- Directions for this task -
Wherever the string "plan" appears in a line of the listing below, report that line.

- Exercise inputs -
/-! ### States and operands that meet the hypotheses of the statements -/

theorem wit_front_command : ∃ (c : Instr) (rest : List Instr) (s : State), s.pending = c :: rest :=
  ⟨.nop (rq 0 []), [], { rdy with pending := [.nop (rq 0 [])] }, rfl⟩
theorem wit_empty_queue : ∃ s : State, s.pending = [] := ⟨State.reset, rfl⟩
theorem wit_a_step : ∃ s t : State, MemoriesOk s ∧ step s = .next t := ⟨State.reset, _, by unfold MemoriesOk; decide +kernel, rfl⟩
theorem wit_a_command_answers : ∃ (c : Instr) (s t : State), exec c s = .next t := ⟨.doeAbort, rdy, _, rfl⟩
theorem wit_ratings : ∃ c d : Instr, withinRatings c = true ∧ withinRatings d = false := ⟨.vsb12Up 1400, .vsb12Up 1401, by decide⟩
/-- The module with its keel die lost. -/
def keelGone : State := { rdy with sys := { rdy.sys with keelLost := true } }
theorem wit_keel_lost : ∃ (c : Instr) (op : Nat) (q : Req) (s : State),
    commandOf c = some (op, q) ∧ s.sys.keelLost = true ∧ s.cmd.finishing = none ∧ s.sys.leaving = none :=
  ⟨.ping (rq 2 []), 2, rq 2 [], keelGone, rfl, rfl, rfl, rfl⟩
/-- A ring with the privilege OBSERVER. -/
def observer : State := { rdy with cmd := { cmdReset with rings := [(0, { ring0 with priv := 0 })] } }
theorem wit_no_privilege : ∃ (c : Instr) (op : Nat) (q : Req) (s : State),
    commandOf c = some (op, q) ∧ s.cmd.finishing = none ∧ s.sys.leaving = none ∧ canTake (cat op) q s = true ∧
      (q.entry.replay = true → histFind (takeCmd q s) (clientOf s q.from_) q.entry.cmdId = none) ∧
      privOf (takeCmd q s) q.from_ < (cat op).priv :=
  ⟨.devService (rq 0x0103 []), 0x0103, rq 0x0103 [], observer, rfl, by decide +kernel⟩
/-- The same with a length that is wrong as well: the check that comes first decides. -/
theorem wit_no_privilege_and_bad_length : ∃ (c : Instr) (op : Nat) (q : Req) (s : State),
    commandOf c = some (op, q) ∧ canTake (cat op) q s = true ∧ privOf (takeCmd q s) q.from_ < (cat op).priv ∧ dataLenOk q = false :=
  ⟨.devService ⟨⟨.host, 0⟩, { (rq 0x0103 []).entry with dataLen := 1 }, []⟩, 0x0103, _, observer, rfl, by decide +kernel⟩
theorem wit_unassigned_opcode : ∃ (k : Nat) (q : Req) (s : State), nextCmd s = some (k, q) ∧ ∀ u, execOp q u = none :=
  ⟨0, rq 0xFFFF [], { rdy with cmd := { cmdReset with rings := [(0, { ring0 with waiting := [rq 0xFFFF []] })] } }, by decide +kernel,
    fun _ => rfl⟩
/-- PING again, with REPLAY, and its entry in the history. -/
def replayed : Req := ⟨⟨.host, 0⟩, { (rq 2 []).entry with replay := true }, []⟩
def entry0 : JEntry := ⟨⟨.host, 0⟩, 1, 2, [], [], ⟨1, 2, .done, false, 0, 0, 0, 0, false⟩⟩
theorem wit_replay : ∃ (c : Instr) (op : Nat) (q : Req) (s : State) (e : JEntry),
    commandOf c = some (op, q) ∧ s.cmd.finishing = none ∧ s.sys.leaving = none ∧ canTake (cat op) q s = true ∧
      q.entry.replay = true ∧ histFind (takeCmd q s) (clientOf s q.from_) q.entry.cmdId = some e :=
  ⟨.ping replayed, 2, replayed, { rdy with cmd := { cmdReset with rings := [(0, ring0)], history := [(⟨.host, 0⟩, [entry0])] } }, entry0, rfl,
    by decide +kernel⟩
theorem wit_twin_must_acknowledge : ∃ (c : Instr) (op : Nat) (q : Req) (s t : State),
    commandOf c = some (op, q) ∧ journals (cat op) = true ∧ s.cmd.finishing = none ∧ s.sys.leaving = none ∧
      mustAck (takeCmd q s) = true ∧ exec c s = .next t :=
  ⟨.devService (rq 0x0103 []), 0x0103, rq 0x0103 [], { rdy with gemel := { gemelReset with st := .paired } }, _, rfl, by decide +kernel,
    rfl, rfl, by decide +kernel, rfl⟩
theorem wit_commit_not_drained : ∃ (s : State) (tk until_ : Nat), s.core.commit = some (tk, until_) ∧ scaleOutIdle s = false :=
  ⟨{ rdy with core := { coreReset with commit := some (256, 0), leaf := [(leafNo 72 0 0, [ent frm])] } }, 256, 0, by decide +kernel⟩
theorem wit_misdirected : ∃ f g h : Frame, 15 < coA f.dest ∧ 15 < coB g.dest ∧ coT h.dest = 63 ∧ coS h.dest ≠ 0 :=
  ⟨{ frm with dest := mkCoord 16 0 0 0 0 0 }, { frm with dest := mkCoord 0 16 0 0 0 0 }, { frm with dest := mkCoord 0 0 0 63 1 0 },
    by decide +kernel⟩
theorem wit_other_sequence : ∃ (l : Nat) (f : Frame) (par : Option Nat) (s t : State), lcrcOk f = true ∧
    f.seq ≠ (linkOf (takeAck l f.ack f.ackValid f.nak s) l).rxNext ∧ exec (.frameArrival l f par) s = .next t :=
  ⟨0, { frm with seq := 1, lcrc := lcrcOf { frm with seq := 1 } }, none, upOn 0, _, by decide +kernel, by decide +kernel, rfl⟩
theorem wit_gate_cycle : ∃ g : GateList, 0 < gateCycle g.entries := ⟨⟨[(255, 32)], 0, none⟩, by decide⟩
theorem wit_same_time : ∃ s t : State, s ≠ t ∧ s.time.ft = t.time.ft := ⟨rdy, { rdy with mono := 1 }, by decide +kernel⟩
/-- A request of one byte at an offset, with a slice. -/
def asks (off sl : Nat) : Frame := { frm with typ := 1, slice := sl, ext := some (off <<< 208 + 1 <<< 195) }
theorem wit_region_one : ∃ f : Frame, xRlen f ≠ 0 ∧ xRlen f ≤ 4096 ∧ xOffset f % 4096 + xRlen f ≤ 4096 ∧ xOffset f / 4096 = 1 ∧ f.slice ≠ 0 :=
  ⟨asks 0x1FFF 1, by decide +kernel⟩
theorem wit_region_zero : ∃ f : Frame, f.typ = 1 ∧ xRlen f ≠ 0 ∧ xOffset f % 4096 + xRlen f ≤ 4096 ∧ xOffset f < 4096 ∧ xRlen f ≤ 4096 :=
  ⟨asks 0xFFF 1, by decide +kernel⟩
theorem wit_host_write : ∃ (addr tag a fil : Nat) (bs : List Byte) (s t : State), (cxlMemUp s && running s && !s.sys.keelLost) = true ∧
    decodeHost s addr = some (a, fil) ∧ hostVerdict s a bs.length fil true = 1 ∧ (marked s a || !mergesBad s a bs.length) = true ∧
      exec (.cxlMemWrite addr bs tag false) s = .next t :=
  ⟨gib - 1, 0, gib - 1, 0xFFFF, [1], hostUp 0xFFFF, _, by decide +kernel, by decide +kernel, by decide +kernel, by decide +kernel, rfl⟩
theorem wit_no_nan : ∃ (ins : List (List Nat)) (out : List Nat), out ≠ [] ∧
    ∀ i, i < 16 → f32nan (out.getD i 0) = false ∧ ∀ l ∈ ins, f32nan (l.getD i 0) = false :=
  ⟨[List.replicate 16 0x3F800000], List.replicate 16 0x40000000, by decide +kernel⟩
/-- A group of one member whose sequence 0 awaits its update by program 16. -/
def updating : State :=
  { rdy with set := { setReset with updBinds := [(0, ⟨0, 16, 6, 0, 0, 0⟩)], enabled := [(0, 1)] },
             tile := { tileReset with groups := [(0, ⟨2, 0, [(0, (0, seq1))], [], ⟨false, false, false, 0, 0, 0, 0, 0, 0, 0, 0⟩, 0, 0, 0, 0, 0, 0, 0, 0⟩)] } }
theorem wit_update_entry : ∃ (g seq : Nat) (s : State) (q : Sequence) (b : UpdBind),
    seqOf s g seq = some q ∧ updBindOf s q = some b ∧ 16 ≤ b.prog :=
  ⟨0, 0, updating, seq1, ⟨0, 16, 6, 0, 0, 0⟩, by decide +kernel⟩
theorem wit_two_orders : ∃ vs ws : List Machine.Num, vs ≠ ws ∧ vs.Perm ws :=
  ⟨[.inf false, .inf true], [.inf true, .inf false], by decide, .swap _ _ _⟩
theorem wit_pairs : ∃ nc a b : Nat, (ncFmt nc = 3 ∨ ncFmt nc = 8 ∨ ncFmt nc = 9) ∧ a < 2 ^ (locWidth nc + 32) ∧ b < 2 ^ (locWidth nc + 32) ∧ a ≠ b :=
  ⟨9, 2 ^ 96 - 1, 0, by decide +kernel⟩
/-- A plan of 2 GiB sides whose two regions of side A on die 0 belong to slices 1 and 2. -/
def twoSlices : State :=
  { rdy with set := { setReset with plan := ⟨2, 0, 0, 0, 0, 25⟩, binds := [(bindKey 5 0, ⟨1, 0, 1⟩), (bindKey 5 1, ⟨2, 0, 1⟩)] } }
theorem wit_side_of_two_slices : ∃ (q : Req) (s : State), reaches 0x0A03 true (cat 0x0A03).priv q s = true ∧ prm q 0 1 ≤ 1 ∧
    (s.set.updBinds = [] ∨ (sideOf s (prm q 0 1)).wholeAt ≠ none) ∧ ∃ d ∈ dies s, oneSlice (sideSlices s (prm q 0 1) d) = false :=
  ⟨rq 0x0A03 [], twoSlices, by decide +kernel⟩
theorem wit_seal_of_two_slices : ∃ (side : Nat) (s t : State), (∃ d ∈ dies s, oneSlice (sideSlices s side d) = false) ∧
    exec (.sealTakeEffect side) s = .next t := ⟨0, twoSlices, _, by decide +kernel, rfl⟩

- Task solution -
/-- A plan of 2 GiB sides whose two regions of side A on die 0 belong to slices 1 and 2. -/
  { rdy with set := { setReset with plan := ⟨2, 0, 0, 0, 0, 25⟩, binds := [(bindKey 5 0, ⟨1, 0, 1⟩), (bindKey 5 1, ⟨2, 0, 1⟩)] } }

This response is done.